# New Masterbuilt Electic Smoker Question



## rb66102 (Dec 29, 2013)

I got my first Smoker for Christmas and am anxious to use it, but was wondering; I got a 30" electric Masterbuilt Smoker, it has a pan for the wood chips, but seems like an awful small pan. Should I put a few lumps of charcoal, or a few Lava Rocks in the pan also? The wood chip loader in the side, holds about a cup of chips at a time, and that just doesn't seem like very much wood at a time. But again, I am new, so I am not sure. I don't have any documentation that came with the Smoker to tell me any of this, so I don't know if I should add some coals or not.

Also, since it says only use wood chips, and not chunks, should I soak the wood in water so they don't burn up too fast?
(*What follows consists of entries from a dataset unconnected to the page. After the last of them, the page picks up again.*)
-- ==== Sys2Proof/Machine/Resets.lean ====
section
/-! DEFINITION. Resets, boot and power sequencing (R354-R358, R387, R388, R436-R439, R381, R382, R159, R160): what a device
reset, a port reset and a function-level reset do, the boot ROM's checks, power-up and power-down, the PLLs, PCIe links, the
fatal state, and the bring-up of the memory tiers. -/

namespace Sys2Proof.Machine

/-! ### The firmware image (R386, R387) -/

/-- The owner slot in use: the last one fused (R391). -/
def Fuses.ownerSlot (fz : Fuses) : Nat := (fz.ownerSlots.filter Option.isSome).length - 1

/-- The fused hash a KEY value names, if its slot is fused and not revoked (R387, R397): 0 vendor root, n owner slot
n − 1. -/
def Fuses.keyHash (fz : Fuses) (key : Nat) : Option Nat :=
  if key = 0 then some fz.vendorRoot
  else if fz.ownerRevoked.getD (key - 1) true then none else (fz.ownerSlots.getD (key - 1) none)

/-- KEY is accepted for an image in the lifecycle state (R387, check 2). -/
def Fuses.imageKeyOk (fz : Fuses) (key : Nat) : Bool :=
  if fz.lifecycle = 2 then key = fz.ownerSlot + 1 || (key = 0 && fz.vendorAccept) else key = 0

/-- BODY_BYTES of a header. -/
def imageBody (h : List Byte) : Nat := ctxFld h 8 4

/-- Check 1 of R387: MAGIC, HDR_VERSION, reserved bytes, BODY_BYTES; an image handed over with a length must hold its
body. -/
def imageFormOk (h : List Byte) (length : Option Nat) : Bool :=
  ctxFld h 0 4 = 0x57464850 && ctxFld h 4 2 = 1 && ctxFld h 12 4 = 0 && ((h.drop 48).take 80).all (fun b => b = 0) &&
    (h.drop 896).all (fun b => b = 0) && imageBody h % 4096 = 0 && 4096 ≤ imageBody h && imageBody h ≤ 67039232 &&
    (match length with
      | some n => 4096 + imageBody h ≤ n
      | none => true)

/-- The first check of R387 that an image fails, 0 if none; `rd` reads it. -/
def imageCheck (fz : Fuses) (rd : Nat → Nat → List Byte) (length : Option Nat) : Nat :=
  let h := rd 0 4096
  let key := ctxFld h 7 1
  if !imageFormOk h length then 1
  else if !fz.imageKeyOk key then 2
  else if fz.keyHash key ≠ some (hashNat ((h.drop 128).take 384)) then 3
  else if ctxFld h 6 1 < fz.svnMin then 4
  else if !rsaVerify ((h.drop 128).take 384) (h.take 128) ((h.drop 512).take 384) then 5
  else if hashNat (rd 4096 (imageBody h)) ≠ beNat ((h.drop 16).take 32) then 6 else 0

/-! ### Device reset (R357, R424) -/

/-- What a device reset makes of the chip: the reset values, but for time, the model's own fields, the pins and the readings
of the always-on part, the counters of FOXGLOVE (R403), the D3 entries since power-on (R394), a recovery request (R402) and
the end of a session (R398). -/
def Chip.fresh (c : Chip) : Chip :=
  let fox : Header := { Header.reset foxFrame with ctr := (c.hdr foxFrame).ctr, satMap := (c.hdr foxFrame).satMap }
  let ended := if c.sec.dbgLevel = 0 then 0 else 3
  Chip.newNonce
    { time := c.time, free := c.free, nextCmd := c.nextCmd, instant := c.instant, outbox := c.outbox, primary := c.primary, pins := c.pins
      headers := [(foxFrame, fox)]
      power := { inputFault := c.power.inputFault, coolant := c.power.coolant, inputV := c.power.inputV, inputI := c.power.inputI
                 inputP := c.power.inputP, p1s := c.power.p1s, p1ms := c.power.p1ms, overSince := c.power.overSince, samples := c.power.samples, sensors := c.power.sensors
                 memSsc := bitAt (c.reg clkgenFrame 0x104 1) 0
                 governorAt := c.power.governorAt, sensorAt := c.power.sensorAt, monitorAt := c.power.monitorAt, energyAt := c.power.energyAt
                 measureAt := c.power.measureAt, latched := c.power.latched, pllFed := c.power.pllFed }
      sec := { d3Entries := c.sec.d3Entries, force := c.sec.force, endCause := ended, jtagIr := c.sec.jtagIr, jtagRefused := c.sec.jtagRefused, boundary := c.sec.boundary }
      regAt := c.time, serve := { refillAt := c.time }
      staged := c.staged ++ [.zero 0 (6 * 2 ^ 48)] }

/-- THERMTRIP_N keeps the device in P4 while a sensor reads at or above its trip point minus 10 °C (R369). -/
def Chip.tripHolds (c : Chip) : Bool :=
  c.power.thermtrip && c.power.sensors.any (fun e => (e.1 < 52 && 1680 ≤ e.2) || (52 ≤ e.1 && e.1 < 64 && 1520 ≤ e.2))

/-- The erasures of a lifecycle transition whose intent is fused, then what it fuses (R390): RMA is 3, SCRAPPED 4; from VENDOR
to OWNED the first owner slot and VENDOR_ACCEPT, within OWNED the next slot, the current one revoked. -/
def Fuses.complete (fz : Fuses) (i : Intent) : Fuses :=
  let cur := fz.ownerSlot
  let fz := if (i.dest = 3 || i.dest = 2) && fz.lifecycle = 2 then { fz with ownerRevoked := listSet fz.ownerRevoked cur true } else fz
  let fz := if i.dest = 3 || i.dest = 4 then { fz with ident := {} } else fz
  let fz :=
    if i.dest ≠ 2 then fz
    else if fz.lifecycle = 2 then { fz with ownerSlots := listSet fz.ownerSlots (cur + 1) (some i.key) }
    else { fz with ownerSlots := listSet fz.ownerSlots 0 (some i.key), vendorAccept := i.accept }
  { fz with lifecycle := i.dest, intent := none, secret := if i.dest = 4 then 2 ^ 256 - 1 else fz.secret }

/-- The image in the flash is erased (R390, LC_SCRAP). -/
def Chip.eraseImage (c : Chip) : Chip := c.stage (.zero (6 * 2 ^ 48) 0x3FF0000)

/-- An interrupted lifecycle transition is completed, erasures included, before any check of R387 (R390). -/
def Chip.completeIntent (c : Chip) (fz : Fuses) : Chip × Fuses :=
  match fz.intent with
  | none => (c, fz)
  | some i => (if i.dest = 4 then c.eraseImage else c, fz.complete i)

/-- A device reset with the findings of its self-tests (R357, R405), a pending intent completed (R390); a tripped module stays
in P4. -/
def Chip.deviceReset (c : Chip) (fz : Fuses) (fs : List Finding) : Chip × Fuses :=
  if c.power.off || (c.power.pstate = 4 && c.tripHolds) then (c, fz)
  else
    let d := c.completeIntent fz
    let r := d.1.fresh.findings d.2 fs
    (r.1, r.2.1)

/-- DEVICE_RESET (R357, R436): RESET_N asserted, which holds the device in reset until it rises, or a reset request. -/
def Chip.resetRow (x : Ctx) (c : Chip) (pin : Bool) (fs : List Finding) : Chip × Fuses :=
  (if pin then { c with pins.resetN := false } else c).deviceReset x.fuse fs

/-- DEV_RESET written (R357): anything but the key from the primary physical function is ignored. -/
def Chip.devReset (x : Ctx) (c : Chip) (r : Requester) (v : Nat) (fs : List Finding) : Chip × Fuses :=
  if r = .pf c.primary && v = 0xDE7E0001 && c.reaches x.fuse r { blk := .pcie, inst := c.primary } then c.deviceReset x.fuse fs else (c, x.fuse)

/-- STATE_REQ written 0 (R367, R369): out of P3, or out of P4 through the device reset sequence. -/
def Chip.runReq (x : Ctx) (c : Chip) (r : Requester) (fs : List Finding) : Chip × Fuses :=
  let pg : Page := { blk := .campion, inst := 0 }
  if !c.campWrites x.fuse r then (c, x.fuse)
  else if !c.mayWrite r pg 0x10C then (c.deny pg, x.fuse)
  else if c.power.trans.isSome then ({ c with power.err := 5 }, x.fuse)
  else if c.power.pstate = 4 then c.deviceReset x.fuse fs
  else (({ c with power.err := 0 } : Chip).beginExit, x.fuse)

/-! ### Boot (R387, R388, R392) -/

/-- The pages whose block leaves reset at boot: all but those of domains 0 to 60, which come up under R365. -/
def bootPages : List Nat :=
  Block.all.flatMap (fun b => if b = .meadow || b = .cdma || b = .cowslip || b = .teasel then [] else (List.range b.instances).map (b.base + ·))

/-- A population of DIMMs: the DIMM_STATE of each installed channel, and whether it is used (R155, R156). -/
def dimmStates (ds : List Dimm) : List (Nat × Nat) × Bool :=
  let kind (d : Dimm) : Bool := d.kindOk && (((d.gb = 32 || d.gb = 64) && (d.ranks = 1 || d.ranks = 2)) || (d.gb = 128 && d.ranks = 2 && !d.x8))
  let chans := ds.map (fun d => d.channel)
  let populated := (List.range 12).all (fun i => chans.contains i) || ([0, 2, 4, 6, 8, 10].all (fun i => chans.contains i) && chans.all (fun i => i % 2 = 0))
  let same := match ds with
    | [] => true
    | d :: l => l.all (fun e => e.gb = d.gb && e.ranks = d.ranks && e.x8 == d.x8)
  if ds.isEmpty then ([], false)
  else if ds.any (fun d => !kind d) then (ds.map (fun d => (d.channel, if kind d then 6 else 2)), false)
  else if !populated || !same then (ds.map (fun d => (d.channel, 3)), false)
  else if ds.any (fun d => d.mts < 4800) then (ds.map (fun d => (d.channel, if d.mts < 4800 then 4 else 6)), false)
  else (ds.map (fun d => (d.channel, 1)), true)

/-- The transfer rate of a population (R156). -/
def dimmSpeed (ds : List Dimm) : Nat :=
  let m := ds.foldl (fun v d => min v (if d.gb = 128 then min d.mts 5600 else d.mts)) 6400
  if 6400 ≤ m then 6400 else if 5600 ≤ m then 5600 else 4800

/-- The DDR5 population as the SPD hubs describe it (R160): pages, capacity, used channels. -/
def Chip.populate (c : Chip) (ds : List Dimm) : Chip :=
  let ds := ds.filter (fun d => d.channel < 12)
  let st := dimmStates ds
  let c := ds.foldl (fun (c : Chip) d =>
    c.putTier (16 + d.channel) { c.tier (16 + d.channel) with
      dimmState := tabGet 0 st.1 d.channel, speed := if st.2 then dimmSpeed ds else 0
      cap := if d.gb = 32 then 1 else if d.gb = 64 then 2 else if d.gb = 128 then 3 else 0, ranks := d.ranks % 4, x8 := d.x8 }) c
  if st.2 then
    { c with
      tiers.ddrChannels := (List.range 12).filter (fun i => ds.any (fun d => d.channel = i))
      tiers.ddrBytes := (ds.map (fun d => d.gb)).foldl (· + ·) 0 * 2 ^ 30 }
  else c

/-- The management controller runs from the verified image (R387, R415). -/
def Chip.releaseController (c : Chip) : Chip := { c with sorrel := { running := true, lastKick := c.time } }

/-- Recovery mode entered (R388): only FOXGLOVE is shown. -/
def Chip.enterRecovery (c : Chip) (cause : Nat) : Chip :=
  let c := ({ c with sec.recovery := true, sec.verified := false, sec.cause := cause, sec.force := false } : Chip).setReady [foxFrame] true
  if cause = 0 then c else c.count foxFrame 1 1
Any help and advice is truly appreciated. Thanks,  Ron


----------



## chef jimmyj (Dec 29, 2013)

You gain nothing soaking chips as they don't smoke until they dry out. Never put more than 1/4C of chips at a time any more tends to catch fire or generates flammable gas that puffs and farts flame out the loading tube. First run I added a cup of chips and blew the loader tube 3 feet onto the front lawn. you can cut chunks down to 1/2-1" X 2-3" they last longer. A few guys put a Briquette of two in for a smoke ring but results are marginal. The big issue with the MES is it won't generate smoke unless you are using it above 180° and then it only last 30-45 minutes before you have to reload. The fix to Cold smoke at any temp from Ambient to 275°F is the AMNPS Pellet Smoke Generator from http://www.amazenproducts.com/Default.asp  . It generates perfect Thin Blue Smoke for up to Ten hours and the pellets are available in a big variety of 100% smoke wood, no fillers. Check it out...JJ


----------



## byronwahl (Jan 17, 2014)

Howdy! rb66102

I have a similar smoker, the Smoke will start at 175-180 degrees.

Set your timer for 10-12 hours.

Marinating your meat over night will make your meat more tender I feel so that's what I do.

I start my smoker out at 100 degrees for at least 2-4 hours with my MasterBuilt just to dry the meat a bit.

and then I slowly creep the temp up over the course of the last half hour.

My thinking and info I have read is that you should dry the meat surface before allowing the smoke to start rolling.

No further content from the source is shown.